Print every line of the listing below, starting with the line that holds "theorem failedHeaderCheck_some (kind" and going on through the line that holds "rw [hc, hl]", both included, and print nothing else.

=== Section Start ===

-- ==== Sys2Proof/Laws/Messages.lean ====
section
/-! SUPPORT. The words of messages: 32-bit values as pairs of words, the tag word, words of flags, and a request that
reaches a listening part. -/

namespace Sys2Proof

/-- The value of the two words of a value. -/
theorem joinSlot_split (v : Slot) : joinSlot ((v >>> 16).setWidth 16) (v.setWidth 16) = v := by
  ext i hi
  simp only [joinSlot, BitVec.getElem_or, BitVec.getElem_shiftLeft, BitVec.getElem_setWidth, BitVec.getLsbD_setWidth,
    BitVec.getLsbD_ushiftRight]
  by_cases h : i < 16
  · simp [h, hi]
  · have h1 : i - 16 < 16 := by omega
    have h2 : 16 + (i - 16) = i := by omega
    have h3 : i - 16 < 32 := by omega
    simp [h, h1, h2, BitVec.getLsbD_eq_getElem hi]

/-- The high word of a value put together from two. -/
theorem joinSlot_high (a b : Word16) : ((joinSlot a b) >>> 16).setWidth 16 = a := by
  ext i hi
  have h1 : 16 + i < 32 := by omega
  have h2 : ¬ (16 + i < 16) := by omega
  have h3 : 16 + i - 16 = i := by omega
  simp [joinSlot, hi, h1, h2, h3]

/-- The low word of a value put together from two. -/
theorem joinSlot_low (a b : Word16) : (joinSlot a b).setWidth 16 = b := by
  ext i hi
  simp [joinSlot]

/-- Values split into words are read back. -/
theorem joinSlots_split (values : List Slot) : joinSlots (values.flatMap splitSlot) = values := by
  induction values with
  | nil => rfl
  | cons v rest ih =>
    simp only [List.flatMap_cons, splitSlot, List.cons_append, List.nil_append, joinSlots, ih, joinSlot_split]

/-- The high byte of a tag word is zero. -/
theorem tagWord_high (tag : Byte) : tagWord tag >>> 8 = 0 := by
  ext i hi
  simp only [tagWord, BitVec.getElem_ushiftRight, BitVec.getLsbD_setWidth]
  simp

/-- The low byte of a tag word is the tag. -/
theorem tagWord_low (tag : Byte) : (tagWord tag).setWidth 8 = tag := by
  simp [tagWord]

namespace Machine

/-- The bits of a word of flags. -/
theorem getLsbD_wordOfFlags (flags : List Bool) (i : Nat) :
    (wordOfFlags flags).getLsbD i = (decide (i < 16) && flags.getD i false) := by
  rw [wordOfFlags, BitVec.getLsbD_setWidth, BitVec.getLsbD_ofBoolListLE]

/-- A word's high byte is not zero exactly from 256 up. -/
theorem high_byte_ne_zero (w : Word16) : w >>> 8 ≠ 0 ↔ 256 ≤ w.toNat := by
  have hw := w.isLt
  rw [ne_eq, ← BitVec.toNat_inj, BitVec.toNat_ushiftRight, Nat.shiftRight_eq_div_pow]
  simp only [BitVec.ofNat_eq_ofNat, BitVec.toNat_ofNat]
  omega

/-- The catalogue lists for each kind the lengths that the manual gives it (R185). -/
theorem catalogue_lengths (kind : Byte) :
    (Config.catalogue.find? (·.1 == kind)).map (·.2)
      = if requestLengths kind.toNat = [] then none else some (requestLengths kind.toNat) := by
  have all : ∀ k : Fin 256,
      (Config.catalogue.find? (·.1 == BitVec.ofNat 8 k.val)).map (·.2)
        = if requestLengths k.val = [] then none else some (requestLengths k.val) := by
    decide +kernel
  have h := all ⟨kind.toNat, kind.isLt⟩
  rwa [BitVec.ofNat_toNat, BitVec.setWidth_eq] at h

/-- The header check that a message fails is the one the rule gives (R175). -/
theorem failedHeaderCheck_some (kind : Byte) (words : List Word16) (n : Nat) :
    Config.failedHeaderCheck ⟨kind, words⟩ = some n ↔ FailsHeaderCheck kind words n := by
  have hc := catalogue_lengths kind
  have hw := high_byte_ne_zero (words.headD 0)
  unfold Config.failedHeaderCheck FailsHeaderCheck
  dsimp only
  by_cases hl : requestLengths kind.toNat = []
  · rw [if_pos hl, Option.map_eq_none_iff] at hc
    rw [hc, hl]
    simp [eq_comm]
  · rw [if_neg hl, Option.map_eq_some_iff] at hc
    obtain ⟨⟨k, lengths⟩, hf, he⟩ := hc
    dsimp only at he
    subst he
    rw [hf]
    dsimp only
    by_cases hm : words.length ∈ requestLengths kind.toNat
    · rw [if_neg (by simpa using hm)]
      by_cases hh : words.headD 0 >>> 8 ≠ 0
      · rw [if_pos hh]
        simp only [hl, hm, hw.1 hh, not_true_eq_false, and_false, false_or, and_true, Option.some.injEq]
        exact eq_comm
      · rw [if_neg hh]
        have : ¬ 256 ≤ (words.headD 0).toNat := fun h => hh (hw.2 h)
        simp only [hl, hm, this, not_true_eq_false, and_false, or_self, reduceCtorEq]
    · rw [if_pos (by simpa using hm)]
      simp only [hl, hm, not_false_eq_true, ne_eq, and_true, and_false, false_or, or_false, false_and, Option.some.injEq]
      exact eq_comm

/-- A request that reaches a listening part is taken at once, when its message is read as it. -/
theorem State.receive_request {s : State} (h : s.Listening) (tag : Byte) (r : Request)
    (hr : decodeMessage (encodeRequest tag r) = .ok (tag, r)) :
    s.receive (encodeRequest tag r) = .next (s.takeRequest tag r) := by
  rw [State.receive_listening h, State.takeMessage, hr]

end Machine

end Sys2Proof
end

=== Section End ===

> _Problem solution_
theorem failedHeaderCheck_some (kind : Byte) (words : List Word16) (n : Nat) :
    Config.failedHeaderCheck ⟨kind, words⟩ = some n ↔ FailsHeaderCheck kind words n := by
  have hc := catalogue_lengths kind
  have hw := high_byte_ne_zero (words.headD 0)
  unfold Config.failedHeaderCheck FailsHeaderCheck
  dsimp only
  by_cases hl : requestLengths kind.toNat = []
  · rw [if_pos hl, Option.map_eq_none_iff] at hc
    rw [hc, hl]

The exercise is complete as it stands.